Have you been on one side or the other of this line in a break up situation? Does anyone buy this explanation? After it happened to me, I stepped back and asked: Is this what is used by people who have compassion, and just don't want to hurt others, or is it used as a lame excuse that someone uses when they don't want to just say the truth?
While it can be a total load of crap and the person saying it is just trying to get out of the relationship cleanly without hurting anyone’s feelings, sometimes, it’s genuine.
I can, however, almost guarantee you've delivered that line at some point in time. Haven't we all? Don't feel bad; it happens. Sometimes, we don't feel those fireworks or hear the wedding bells with the person to whom we gave our digits last week. Ain’t no shame in that! Not to mention, it’s always easier to avoid hurting feelings, and to avoid talking about whatever the “it’s me” truly is. No one likes to bring insecurities to the surface, so the vaguer, the better.
I believe people should actually use this line to improve a relationship. To replace frustration with equality. I mean does honesty exist? Why do people use this when ending a relationship, instead of using it as an exercise in self improvement? You see, in a break up, no matter what the breakerupper says, the breakupee will pick it apart and analyze every word anyway. Yes maybe this line has been overworked, over used and has become cliche. I had it used on me to simply tear my heart apart. But I still truly believe most people use it when they mean it, but may lack communication skills. The person saying it might actually be taking responsibility for their inability to please you. Most people have an ounce of compassion, and I believe when someone is hurting you, they are actually hurting themselves.
So, again, I don’t understand why the notion of “it’s not you, it’s me” is so vilified.
The people who say it are just “using a line” to get out of a relationship. It’s not just a line — a lot of the time, it’s the truth.

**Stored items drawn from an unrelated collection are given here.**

/-- B_N, N = 41 to 48, binary32 (R88). -/
def cosBasis32Part5 : List (List Nat) := [
  [0x3F800000, 0x3F7FCFE9, 0x3F7F3FB4, 0x3F7E4F99, 0x3F7CFFF2, 0x3F7B513D, 0x3F79441A, 0x3F76D951, 0x3F7411C9,
   0x3F70EE8E, 0x3F6D70CD, 0x3F6999D6, 0x3F656B1B, 0x3F60E62E, 0x3F5C0CC1, 0x3F56E0A7, 0x3F5163D2, 0x3F4B9850,
   0x3F458051, 0x3F3F1E1D, 0x3F38741A, 0x3F3184CB, 0x3F2A52C9, 0x3F22E0C9, 0x3F1B3197, 0x3F134815, 0x3F0B273E,
   0x3F02D21F, 0x3EF497B1, 0x3EE32F3F, 0x3ED17172, 0x3EBF64F4, 0x3EAD108C, 0x3E9A7B1F, 0x3E87ABA8, 0x3E69526E,
   0x3E42F5E3, 0x3E1C5018, 0x3DEADF25, 0x3D9CC5DB, 0x3D1CE354, 0x00000000],
  [0x3F800000, 0x3F7FD22C, 0x3F7F48C0, 0x3F7E63EC, 0x3F7D2404, 0x3F7B897A, 0x3F7994E0, 0x3F7746EA, 0x3F74A06B,
   0x3F71A257, 0x3F6E4DBE, 0x3F6AA3D3, 0x3F66A5E5, 0x3F625563, 0x3F5DB3D7, 0x3F58C2EB, 0x3F538462, 0x3F4DFA1F,
   0x3F48261C, 0x3F420A6F, 0x3F3BA94A, 0x3F3504F3, 0x3F2E1FCD, 0x3F26FC4F, 0x3F1F9D07, 0x3F18049A, 0x3F1035BE,
   0x3F083341, 0x3F000000, 0x3EEF3DD5, 0x3EDE2602, 0x3ECCBEA6, 0x3EBB0DFB, 0x3EA91A56, 0x3E96EA26, 0x3E8483EE,
   0x3E63DC87, 0x3E3E5F9D, 0x3E189E89, 0x3DE54DA2, 0x3D990C17, 0x3D192782, 0x00000000],
  [0x3F800000, 0x3F7FD447, 0x3F7F512B, 0x3F7E76D9, 0x3F7D459B, 0x3F7BBDDA, 0x3F79E01C, 0x3F77AD03, 0x3F752550,
   0x3F7249E1, 0x3F6F1BAE, 0x3F6B9BCF, 0x3F67CB75, 0x3F63ABED, 0x3F5F3EA1, 0x3F5A8514, 0x3F5580E2, 0x3F5033C2,
   0x3F4A9F84, 0x3F44C60F, 0x3F3EA964, 0x3F384B98, 0x3F31AED9, 0x3F2AD568, 0x3F23C19C, 0x3F1C75E1, 0x3F14F4B5,
   0x3F0D40A7, 0x3F055C59, 0x3EFA94FA, 0x3EEA1BAA, 0x3ED95263, 0x3EC83EE1, 0x3EB6E6F8, 0x3EA55095, 0x3E9381BA,
   0x3E81807C, 0x3E5EA604, 0x3E39FF03, 0x3E151879, 0x3DDFFE03, 0x3D957E91, 0x3D15981E, 0x00000000],
  [0x3F800000, 0x3F7FD63E, 0x3F7F5906, 0x3F7E8880, 0x3F7D64F0, 0x3F7BEEB6, 0x3F7A264C, 0x3F780C46, 0x3F75A155,
   0x3F72E641, 0x3F6FDBF0, 0x3F6C835E, 0x3F68DDA4, 0x3F64EBF3, 0x3F60AF92, 0x3F5C29E5, 0x3F575C64, 0x3F5248A2,
   0x3F4CF045, 0x3F47550D, 0x3F4178CE, 0x3F3B5D70, 0x3F3504F3, 0x3F2E7168, 0x3F27A4F4, 0x3F20A1CF, 0x3F196A43,
   0x3F1200AA, 0x3F0A6770, 0x3F02A10F, 0x3EF56020, 0x3EE52E15, 0x3ED4B147, 0x3EC3EF15, 0x3EB2ECF8, 0x3EA1B07C,
   0x3E903F40, 0x3E7D3DEA, 0x3E59AAB7, 0x3E35D081, 0x3E11BAFB, 0x3DDAEBD4, 0x3D921A47, 0x3D123220, 0x00000000],
  [0x3F800000, 0x3F7FD814, 0x3F7F605C, 0x3F7E98FD, 0x3F7D8235, 0x3F7C1C5C, 0x3F7A67E2, 0x3F78654D, 0x3F76153F,
   0x3F737871, 0x3F708FB2, 0x3F6D5BEC, 0x3F69DE1D, 0x3F66175E, 0x3F6208DA, 0x3F5DB3D7, 0x3F5919AE, 0x3F543BCE,
   0x3F4F1BBD, 0x3F49BB13, 0x3F441B7D, 0x3F3E3EBD, 0x3F3826A7, 0x3F31D522, 0x3F2B4C25, 0x3F248DBB, 0x3F1D9BFE,
   0x3F167918, 0x3F0F2744, 0x3F07A8CA, 0x3F000000, 0x3EF05E94, 0x3EE0722F, 0x3ED03FC9, 0x3EBFCC6F, 0x3EAF1D44,
   0x3E9E377A, 0x3E8D2057, 0x3E77BA60, 0x3E54E6CD, 0x3E31D0D4, 0x3E0E8365, 0x3DD61305, 0x3D8EDC7B, 0x3D0EF2C6,
   0x00000000],
  [0x3F800000, 0x3F7FD9CB, 0x3F7F6738, 0x3F7EA86A, 0x3F7D9D98, 0x3F7C4713, 0x3F7AA541, 0x3F78B89F, 0x3F7681BF,
   0x3F74014C, 0x3F713803, 0x3F6E26BA, 0x3F6ACE5C, 0x3F672FE8, 0x3F634C72, 0x3F5F2524, 0x3F5ABB3B, 0x3F561008,
   0x3F5124F0, 0x3F4BFB6B, 0x3F469504, 0x3F40F356, 0x3F3B1811, 0x3F3504F3, 0x3F2EBBCE, 0x3F283E80, 0x3F218EFB,
   0x3F1AAF3C, 0x3F13A152, 0x3F0C6758, 0x3F050374, 0x3EFAEFBA, 0x3EEB8DA5, 0x3EDBE541, 0x3ECBFB3A, 0x3EBBD451,
   0x3EAB7557, 0x3E9AE330, 0x3E8A22CD, 0x3E72725F, 0x3E5056C6, 0x3E2DFCFD, 0x3E0B6F45, 0x3DD16FDE, 0x3D8BC2AE,
   0x3D0BD78C, 0x00000000],
  [0x3F800000, 0x3F7FDB67, 0x3F7F6DA6, 0x3F7EB6DE, 0x3F7DB741, 0x3F7C6F1A, 0x3F7ADEC5, 0x3F7906B6, 0x3F76E774,
   0x3F748199, 0x3F71D5D5, 0x3F6EE4ED, 0x3F6BAFB6, 0x3F68371C, 0x3F647C1D, 0x3F607FCA, 0x3F5C4347, 0x3F57C7CA,
   0x3F530E9A, 0x3F4E1912, 0x3F48E89D, 0x3F437EB6, 0x3F3DDCEA, 0x3F3804D4, 0x3F31F822, 0x3F2BB88C, 0x3F2547DE,
   0x3F1EA7EE, 0x3F17DAA1, 0x3F10E1E9, 0x3F09BFC4, 0x3F02763C, 0x3EF60ED0, 0x3EE6EACC, 0x3ED784C3, 0x3EC7E11A,
   0x3EB8044C, 0x3EA7F2E0, 0x3E97B16F, 0x3E87449F, 0x3E6D6243, 0x3E4BF769, 0x3E2A523E, 0x3E087C60, 0x3DCCFEF8,
   0x3D88CA94, 0x3D08DE25, 0x00000000],
  [0x3F800000, 0x3F7FDCE9, 0x3F7F73AF, 0x3F7EC46D, 0x3F7DCF55, 0x3F7C94A8, 0x3F7B14BE, 0x3F795000, 0x3F7746EA,
   0x3F74FA0B, 0x3F726A03, 0x3F6F9788, 0x3F6C835E, 0x3F692E5F, 0x3F659974, 0x3F61C598, 0x3F5DB3D7, 0x3F596550,
   0x3F54DB31, 0x3F5016B8, 0x3F4B1934, 0x3F45E403, 0x3F407893, 0x3F3AD85F, 0x3F3504F3, 0x3F2EFFE8, 0x3F28CAE3,
   0x3F226799, 0x3F1BD7CA, 0x3F151D42, 0x3F0E39DA, 0x3F072F74, 0x3F000000, 0x3EF15AEA, 0x3EE273AA, 0x3ED34E56,
   0x3EC3EF15, 0x3EB45A1E, 0x3EA493B7, 0x3E94A031, 0x3E8483EE, 0x3E6886AE, 0x3E47C5C2, 0x3E26CE12, 0x3E05A8A8,
   0x3DC8BD36, 0x3D85F213, 0x3D060472, 0x00000000]]

/-- B_N, N = 49 to 56, binary32 (R88). -/
def cosBasis32Part6 : List (List Nat) := [
  [0x3F800000, 0x3F7FDE54, 0x3F7F7959, 0x3F7ED12A, 0x3F7DE5F3, 0x3F7CB7F2, 0x3F7B4776, 0x3F7994E0, 0x3F77A0A3,
   0x3F756B42, 0x3F72F551, 0x3F703F77, 0x3F6D4A6B, 0x3F6A16F2, 0x3F66A5E5, 0x3F62F82C, 0x3F5F0EBE, 0x3F5AEAA3,
   0x3F568CF1, 0x3F51F6CF, 0x3F4D2971, 0x3F48261C, 0x3F42EE1F, 0x3F3D82DC, 0x3F37E5BE, 0x3F321840, 0x3F2C1BE9,
   0x3F25F24C, 0x3F1F9D07, 0x3F191DC6, 0x3F12763D, 0x3F0BA82D, 0x3F04B560, 0x3EFB3F55, 0x3EECD1D2, 0x3EDE2602,
   0x3ECF3FC3, 0x3EC022FF, 0x3EB0D3B0, 0x3EA155DD, 0x3E91AD9A, 0x3E81DF03, 0x3E63DC87, 0x3E43BF16, 0x3E236E28,
   0x3E02F23B, 0x3DC4A7B8, 0x3D83373F, 0x3D034884, 0x00000000],
  [0x3F800000, 0x3F7FDFA9, 0x3F7F7EAE, 0x3F7EDD26, 0x3F7DFB3B, 0x3F7CD925, 0x3F7B772D, 0x3F79D5AE, 0x3F77F511,
   0x3F75D5CF, 0x3F737871, 0x3F70DD90, 0x3F6E05D5, 0x3F6AF1F8, 0x3F67A2BF, 0x3F641901, 0x3F6055A2, 0x3F5C5997,
   0x3F5825E0, 0x3F53BB8D, 0x3F4F1BBD, 0x3F4A4799, 0x3F45405B, 0x3F400747, 0x3F3A9DB0, 0x3F3504F3, 0x3F2F3E7B,
   0x3F294BBC, 0x3F232E38, 0x3F1CE77A, 0x3F167918, 0x3F0FE4B2, 0x3F092BF2, 0x3F02508A, 0x3EF6A86B, 0x3EE87171,
   0x3ED9FFBE, 0x3ECB56F8, 0x3EBC7AD2, 0x3EAD6F0F, 0x3E9E377A, 0x3E8ED7EC, 0x3E7EA890, 0x3E5F60F1, 0x3E3FE0E3,
   0x3E20305B, 0x3E00575B, 0x3DC0BBDC, 0x3D809851, 0x3D00A891, 0x00000000],
  [0x3F800000, 0x3F7FE0EB, 0x3F7F83B3, 0x3F7EE86F, 0x3F7E0F45, 0x3F7CF86A, 0x3F7BA420, 0x3F7A12BB, 0x3F78449D,
   0x3F763A35, 0x3F73F402, 0x3F717292, 0x3F6EB680, 0x3F6BC077, 0x3F68912E, 0x3F65296C, 0x3F618A04, 0x3F5DB3D7,
   0x3F59A7D5, 0x3F5566F7, 0x3F50F248, 0x3F4C4ADB, 0x3F4771D3, 0x3F42685C, 0x3F3D2FB0, 0x3F37C913, 0x3F3235D6,
   0x3F2C7751, 0x3F268EEC, 0x3F207E14, 0x3F1A4643, 0x3F13E8FC, 0x3F0D67CA, 0x3F06C442, 0x3F000000, 0x3EF23952,
   0x3EE437D1, 0x3ED5FEE6, 0x3EC79204, 0x3EB8F4AB, 0x3EAA2A69, 0x3E9B36D4, 0x3E8C1D8E, 0x3E79C485, 0x3E5B1146,
   0x3E3C28D5, 0x3E1D12B4, 0x3DFBACDB, 0x3DBCF732, 0x3D7C274A, 0x3CFC45EB, 0x00000000],
  [0x3F800000, 0x3F7FE21A, 0x3F7F886F, 0x3F7EF314, 0x3F7E222B, 0x3F7D15E6, 0x3F7BCE84, 0x3F7A4C50, 0x3F788FA5,
   0x3F7698EA, 0x3F746896, 0x3F71FF2B, 0x3F6F5D39, 0x3F6C835E, 0x3F697245, 0x3F662AA3, 0x3F62AD3F, 0x3F5EFAE8,
   0x3F5B147B, 0x3F56FAE2, 0x3F52AF12, 0x3F4E320C, 0x3F4984DB, 0x3F44A899, 0x3F3F9E67, 0x3F3A6772, 0x3F3504F3,
   0x3F2F782C, 0x3F29C268, 0x3F23E4FD, 0x3F1DE14A, 0x3F17B8B6, 0x3F116CB1, 0x3F0AFEB4, 0x3F047040, 0x3EFB85B9,
   0x3EEDF032, 0x3EE02317, 0x3ED221A1, 0x3EC3EF15, 0x3EB58EC6, 0x3EA7040D, 0x3E985252, 0x3E897D02, 0x3E750F2A,
   0x3E56EB12, 0x3E3894C7, 0x3E1A135E, 0x3DF6DBEF, 0x3DB9577A, 0x3D774F71, 0x3CF76C57, 0x00000000],
  [0x3F800000, 0x3F7FE338, 0x3F7F8CE7, 0x3F7EFD1F, 0x3F7E3402, 0x3F7D31BD, 0x3F7BF689, 0x3F7A82AE, 0x3F78D67E,
   0x3F76F25C, 0x3F74D6B2, 0x3F7283FB, 0x3F6FFABC, 0x3F6D3B88, 0x3F6A46FC, 0x3F671DC2, 0x3F63C091, 0x3F60302A,
   0x3F5C6D5B, 0x3F5878FB, 0x3F5453EE, 0x3F4FFF24, 0x3F4B7B95, 0x3F46CA45, 0x3F41EC42, 0x3F3CE2A4, 0x3F37AE8E,
   0x3F32512B, 0x3F2CCBB0, 0x3F271F5A, 0x3F214D70, 0x3F1B5741, 0x3F153E25, 0x3F0F0379, 0x3F08A8A6, 0x3F022F18,
   0x3EF7308A, 0x3EE9CB4F, 0x3EDC3182, 0x3ECE6632, 0x3EC06C79, 0x3EB2477C, 0x3EA3FA69, 0x3E958877, 0x3E86F4E6,
   0x3E7085F8, 0x3E52EC0F, 0x3E3522B9, 0x3E1730A9, 0x3DF23934, 0x3DB5DA9F, 0x3D72A64D, 0x3CF2C198, 0x00000000],
  [0x3F800000, 0x3F7FE446, 0x3F7F9120, 0x3F7F069E, 0x3F7E44DE, 0x3F7D4C0C, 0x3F7C1C5C, 0x3F7AB611, 0x3F791978,
   0x3F7746EA, 0x3F753ECD, 0x3F730191, 0x3F708FB2, 0x3F6DE9B8, 0x3F6B1036, 0x3F6803CA, 0x3F64C51C, 0x3F6154E1,
   0x3F5DB3D7, 0x3F59E2C8, 0x3F55E287, 0x3F51B3F3, 0x3F4D57F2, 0x3F48CF77, 0x3F441B7D, 0x3F3F3D09, 0x3F3A3529,
   0x3F3504F3, 0x3F2FAD88, 0x3F2A3010, 0x3F248DBB, 0x3F1EC7C1, 0x3F18DF63, 0x3F12D5E8, 0x3F0CAC9F, 0x3F0664DD,
   0x3F000000, 0x3EF2FED2, 0x3EE5C902, 0x3ED8616C, 0x3ECACAF8, 0x3EBD0897, 0x3EAF1D44, 0x3EA10C03, 0x3E92D7E0,
   0x3E8483EE, 0x3E6C2691, 0x3E4F1220, 0x3E31D0D4, 0x3E146904, 0x3DEDC21F, 0x3DB27EB6, 0x3D6E2946, 0x3CEE4313,
   0x00000000],
  [0x3F800000, 0x3F7FE546, 0x3F7F951E, 0x3F7F0F99, 0x3F7E54D2, 0x3F7D64F0, 0x3F7C4026, 0x3F7AE6B1, 0x3F7958D8,
   0x3F7796F0, 0x3F75A155, 0x3F737871, 0x3F711CB6, 0x3F6E8EA4, 0x3F6BCEC2, 0x3F68DDA4, 0x3F65BBE7, 0x3F626A32,
   0x3F5EE937, 0x3F5B39B1, 0x3F575C64, 0x3F535220, 0x3F4F1BBD, 0x3F4ABA1B, 0x3F462E25, 0x3F4178CE, 0x3F3C9B11,
   0x3F3795F3, 0x3F326A80, 0x3F2D19CC, 0x3F27A4F4, 0x3F220D1B, 0x3F1C536B, 0x3F167918, 0x3F107F5A, 0x3F0A6770,
   0x3F0432A0, 0x3EFBC46B, 0x3EEEEF05, 0x3EE1E7BB, 0x3ED4B147, 0x3EC74E69, 0x3EB9C1EE, 0x3EAC0EAB, 0x3E9E377A,
   0x3E903F40, 0x3E8228E8, 0x3E67EEC5, 0x3E4B5B4D, 0x3E2E9D5F, 0x3E11BAFB, 0x3DE97454, 0x3DAF41F3, 0x3D69D5F5,
   0x3CE9EE61, 0x00000000],
  [0x3F800000, 0x3F7FE638, 0x3F7F98E6, 0x3F7F181A, 0x3F7E63EC, 0x3F7D7C83, 0x3F7C620B, 0x3F7B14BE, 0x3F7994E0,
   0x3F77E2BD, 0x3F75FEAD, 0x3F73E912, 0x3F71A257, 0x3F6F2AF0, 0x3F6C835E, 0x3F69AC2A, 0x3F66A5E5, 0x3F63712C,
   0x3F600EA4, 0x3F5C7EFC, 0x3F58C2EB, 0x3F54DB31, 0x3F50C899, 0x3F4C8BF3, 0x3F48261C, 0x3F4397F4, 0x3F3EE268,
   0x3F3A0669, 0x3F3504F3, 0x3F2FDF08, 0x3F2A95B0, 0x3F2529FE, 0x3F1F9D07, 0x3F19EFEB, 0x3F1423CD, 0x3F0E39DA,
   0x3F083341, 0x3F02113A, 0x3EF7AA01, 0x3EEAFFAC, 0x3EDE2602, 0x3ED11F9B, 0x3EC3EF15, 0x3EB69719, 0x3EA91A56,
   0x3E9B7B85, 0x3E8DBD62, 0x3E7FC568, 0x3E63DC87, 0x3E47C5C2, 0x3E2B86C0, 0x3E0F2533, 0x3DE54DA2, 0x3DAC22AE,
   0x3D65AA20, 0x3CE5C143, 0x00000000]]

I truly believe those words: " It's not you, it's me" have a deeper meaning, but ultimately, it is up to the person receiving the words to know and decide. Know the person who spoke them to you. Were they a kind soul? Were they a total jerk, who was blowing you off, and truly feeding you a line? Was it a cop-out? I think if you use the line, you need to use it sincerely, and possibly elaborate to give the breakupee more clarity. As the receiver of this line, I have felt as if it was really ME! No matter how hard the person tried to explain that it was them, I saw it as "What is wrong with me?" The bottom line it is rejection, and rejection hurts. We all have a core need for acceptance and belonging, and any rejection hurts.
After looking into this some, and using my own personal feelings, I have found that this line is typically used as an excuse by someone who is emotionally unavailable on some level. So after some time, and picking apart the person who used the line on me, I think first, I have now realized it was NOT me, and second, it will help me to spot someone who may not be able to give me what I want/need in any future relationship.